Police chiefs have admitted an international climate summit in Glasgow this year could pull officers away from the day-to-day beat in the north-east and Highlands.
The Cop26 summit, due to take place in November, will likely be the largest policing operation since the 2012 Olympics in London.
Assistant Chief Constable Bernard Higgins said the scale of the event means officers from other forces in the UK will need to be brought in under Police Scotland’s command.
The potential arrival of world leaders like US President Joe Biden and Pope Francis could escalate the event significantly, he said.
Moray MP Douglas Ross asked Mr Higgins if the 11-day event would have an impact on day-to-day policing in Scotland.
Major draw on resources
Mr Ross, speaking at the Scottish Affairs Committee, said: “Do you think it’s honest and upfront to say that we’re looking at business as usual during this pandemic for other parts of Scotland?

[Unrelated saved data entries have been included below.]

-- ==== Sys2Proof/Syntax.lean ====
section
/-! DEFINITION. The commands of the block: one constructor for each of the 18 rows of spec/opcode_table.json
(30_encoding.md R62). -/

namespace Sys2Proof

/-- The 18 commands (R62). A command word carries no operand: operands travel in the request (R60), and the one
immediate, `SEL`, only picks the field of FR_READ (R64), so each field has its own constructor. -/
inductive Instr where
  /-- FWI_ENC (R102). -/
  | fwiEnc
  /-- FWI_DEC (R103). -/
  | fwiDec
  /-- CRC (R113). -/
  | crc
  /-- REV (R121). -/
  | rev
  /-- BUILD (R131). -/
  | build
  /-- SERIALIZE (R133). -/
  | serialize
  /-- PARSE (R138). -/
  | parse
  /-- ORIGINAL (R140). -/
  | original
  /-- FR_READ.TOKEN (R141). -/
  | frReadToken
  /-- FR_READ.TLEN (R141). -/
  | frReadTlen
  /-- FR_READ.NLEN (R141). -/
  | frReadNlen
  /-- FR_READ.WDIG (R141). -/
  | frReadWdig
  /-- FR_READ.HDIG (R141). -/
  | frReadHdig
  /-- FR_READ.TDIG (R141). -/
  | frReadTdig
  /-- FR_READ.HSEG (R141). -/
  | frReadHseg
  /-- FR_READ.TSEG (R141). -/
  | frReadTseg
  /-- ENCODE_FILE (R142). -/
  | encodeFile
  /-- DECODE_FILE (R143). -/
  | decodeFile
  deriving DecidableEq, Repr

end Sys2Proof
end

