-- ==== Sys2Proof/Machine/Fwi.lean ====
section
/-! DEFINITION. The FWI unit (40_fixed_width_int.md): the big-endian encoder and decoder, FWI_ENC and FWI_DEC. -/

namespace Sys2Proof.Machine
open Sys2Proof

/-- The 4 bytes of a 32-bit word, most significant first (R43, R100). -/
def wordBytes (w : Word32) : Bytes :=
  [w.extractLsb' 24 8, w.extractLsb' 16 8, w.extractLsb' 8 8, w.extractLsb' 0 8]

/-- `be4(v)` (R100): 4 bytes, or ENCODING_ERROR if `v > 0xFFFFFFFF`. -/
def be4 (v : Nat) : Except ErrorKind Bytes :=
  if Config.encodeMax < v then .error .encodingError else .ok (wordBytes (BitVec.ofNat 32 v))

/-- `zeros(n)` (R13). -/
def zeros (n : Nat) : Bytes := List.replicate n 0#8

/-- The bytes read as one unsigned integer, most significant first (R43). -/
def bigEndian (p : Bytes) : Nat := p.foldl (fun acc b => acc * 256 + b.toNat) 0

/-- `unbe(s)` (R101), for `|s| <= 8`: left-padded with zero bytes to 8 bytes and read as a big-endian integer. -/
def unbe (s : Bytes) : Nat := bigEndian (zeros (Config.decodeMax - s.length) ++ s)

/-- FWI_ENC (R102): `return R = be4(V)`. -/
def execFwiEnc (s : State) : Answer :=
  orRaise (be4 s.opV.toNat) s fun r => returnBytes r s s

/-- FWI_DEC (R103): OPERAND_ERROR if `|A| > 8`, else `return RV = unbe(A)`. -/
def execFwiDec (s : State) : Answer :=
  useA s (if Config.decodeMax < s.opA.length then raise .operandError s
    else returnValue (BitVec.ofNat 64 (unbe s.opA)) s)

end Sys2Proof.Machine
end

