theorem witness_OnlyFrAndFvPersist :
    (holding frameK (params 64) [] []).fr =
      { holding frameK (params 64) [] [] with responses := [.err .noFrame] }.fr ∧
    (exec .original (holding frameK (params 64) [] []) = .next
      ((holding frameK (params 64) [] []).consumeFrame.respond (.ok (.bytes (original frameK))))) := ⟨rfl, rfl⟩

theorem witness_FrIsUnreadableWhileFvIsZero :
    (bare (params 64) [] [] 0#64).Inv ∧ step (bare (params 64) [] [] 0#64) = .next (bare (params 64) [] [] 0#64) ∧
    (bare (params 64) [] [] 0#64).fv = false ∧
    (exec .original (holding frameK (params 64) [] []) = .next
      ((holding frameK (params 64) [] []).consumeFrame.respond (.ok (.bytes (original frameK))))) ∧
    Instr.crc ≠ .build ∧ Instr.crc ≠ .parse := ⟨inv_bare, rfl, rfl, rfl, by decide⟩

theorem witness_LoadingOverwritesTheSlot :
    nextIs (exec .build (holding frameK (params 64) (upTo 32) []))
      (fun t => t.responses == [] ++ [.ok .none]) = true := by decide +kernel

theorem witness_ConsumedFrameIsGone :
    (exec .original (holding frameK (params 64) [] []) = .next
      ((holding frameK (params 64) [] []).consumeFrame.respond (.ok (.bytes (original frameK))))) ∧
    (Response.ok (.bytes (original frameK))).isOk = true ∧ Instr.needsFrame .frReadToken = true := ⟨rfl, rfl, rfl⟩

theorem witness_FailedLoadLeavesTheOldFrame :
    (holding frameK (params 64) [] []).Inv ∧ (holding frameK (params 64) [] []).fv = true ∧
    exec .build (holding frameK (params 64) [] []) =
      .next ((holding frameK (params 64) [] []).respond (.err .formatError)) ∧
    Instr.needsFrame .serialize = true := ⟨inv_holding_frameK, rfl, rfl, rfl⟩

theorem witness_NoFrameUntilALoadSucceeds :
    (waiting (.request (req 0x00000012#32 fk []))).fv = false ∧
    nextIs (step (waiting (.request (req 0x00000012#32 fk [])))) (fun t => t.fv) = true := ⟨rfl, by decide +kernel⟩

theorem witness_BuiltFramesCarryTrueDigests :
    nextIs (exec .build (bare (params 64) (upTo 33) [0x4B#8] 0#64))
      (fun t => t.responses == [] ++ [.ok .none]) = true ∧
    nextIs (exec .parse (bare (params 64) fk [] 0#64)) (fun t => t.responses == [] ++ [.ok .none]) = true := by
  decide +kernel

theorem witness_ParametersNeverChange : step State.reset = .next State.reset := rfl

theorem witness_InvariantHoldsAtReset : (params 62).Legal := by decide

theorem witness_EveryStepKeepsTheInvariant :
    (bare (params 64) [] [] 0#64).Inv ∧
    nextIs (step { bare (params 64) [] [] 0#64 with inputs := [.request (req 0x00000012#32 fk [])] })
      (fun t => t.fv) = true := ⟨inv_bare, by decide +kernel⟩

theorem witness_EveryStepAnswers :
    { bare (params 64) [] [] 0#64 with inputs := [.request (req 0x00000012#32 fk [])] }.Inv :=
  ⟨by decide, nofun, fun _ => rfl⟩
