-- ==== Sys2Proof/Machine/HeaderParser.lean ====
section
/-! DEFINITION. The header_parser: the meanings of the five commands (rules R51 to R55). -/

namespace Sys2Proof.Machine

/-- NOP: "The state is unchanged in every phase" (rule R51). -/
def execNop (s : State) : Host.Outcome State Fault Refusal := .next s

/-- START: begin a load, in every phase (rule R52). -/
def execStart (s : State) : Host.Outcome State Fault Refusal := .next s.beginLoad

/-- PUSH b: dropped in SKIP, captured in CAPTURE, ignored elsewhere (rule R53). The two faults are
for offsets the phase rules out (rule R18; log entry 4). -/
def execPush (b : Byte) (s : State) : Host.Outcome State Fault Refusal :=
  match s.phase with
  | .skip =>
    if inSkipRange s.ofs then .next s.dropByte
    else .fault (.offsetOutsidePhase .skip s.ofs.val)
  | .capture =>
    if inCaptureRange s.ofs then .next (s.captureByte b)
    else .fault (.offsetOutsidePhase .capture s.ofs.val)
  | .idle | .done | .error => .next s

/-- END: raises SEEK in SKIP and CAPTURE, ignored elsewhere (rules R54, R81). -/
def execEnd (s : State) : Host.Outcome State Fault Refusal :=
  match s.phase with
  | .skip | .capture => .next (s.raise .seek)
  | .idle | .done | .error => .next s

/-- ABORT: raises STREAM_READ in SKIP and CAPTURE, ignored elsewhere (rules R55, R82). -/
def execAbort (s : State) : Host.Outcome State Fault Refusal :=
  match s.phase with
  | .skip | .capture => .next (s.raise .streamRead)
  | .idle | .done | .error => .next s

end Sys2Proof.Machine
end

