-- ==== Sys2Proof/WellFormed.lean ====
section
/-! DEFINITION. Well-formedness: of an instruction, and of what the host presents. -/

namespace Sys2Proof

/-- Every operand's type is exactly the field of its row, and "Every byte of every field may take
any of its 256 values" (rule R43; rule R40 for `data`), so no instruction term is ill-formed. The
match is written out so that a new constructor must be considered here. -/
def Instr.wellFormed : Instr → Bool
  | .nop | .start | .push _ | .endStream | .abort => true
  | .romsize0 | .romsize1 | .romsize2 | .romsize3 | .romsize4 => true
  | .romsize5 | .romsize6 | .romsize7 | .romsize8 => true
  | .romsizeFallback0 | .romsizeFallback1 _ | .romsizeFallback2 _ | .romsizeFallback3 _ => true
  | .romsizeFallback4 _ | .romsizeFallback5 _ | .romsizeFallback6 _ => true

/-- The host's duty on the command port: never a word with `cmd` 5 to 7 (rules R41, R98). With
reset asserted "the command word is not looked at" (rule R94), so any word will do there. -/
def PortInput.wellFormed : PortInput → Bool
  | .edge true _ => true
  | .edge false w => decide ((w.extractLsb' 8 3).toNat ≤ 4)
  | .sampleRomSize => true

end Sys2Proof
end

“If 60% of the policing is going to come from within Police Scotland, it’s a long COP26 period – 11 days and there will be time before and after where there’s an involvement with the police – is it being honest to communities like Moray to say it will absolutely be business as usual?
“Or should we understand that there will be a limitation in terms of what the police can do because of this major draw on the resources nationwide?”
Mr Higgins responded: “What we are trying to achieve is to minimise the impact as far as reasonably practical on business as usual.
“We have cancelled annual leave for that period, officers will no doubt be working beyond their normal hours, but I cannot give an absolute guarantee that there won’t be some impact on business as usual.”
He added: “What I can guarantee is our strategic objective is to try to the best of our ability to minimise any impact it will have on business as usual and absolutely things like 999 calls, assistance calls, they absolutely need to be prioritised and continued to be responded to as promptly as we currently do.”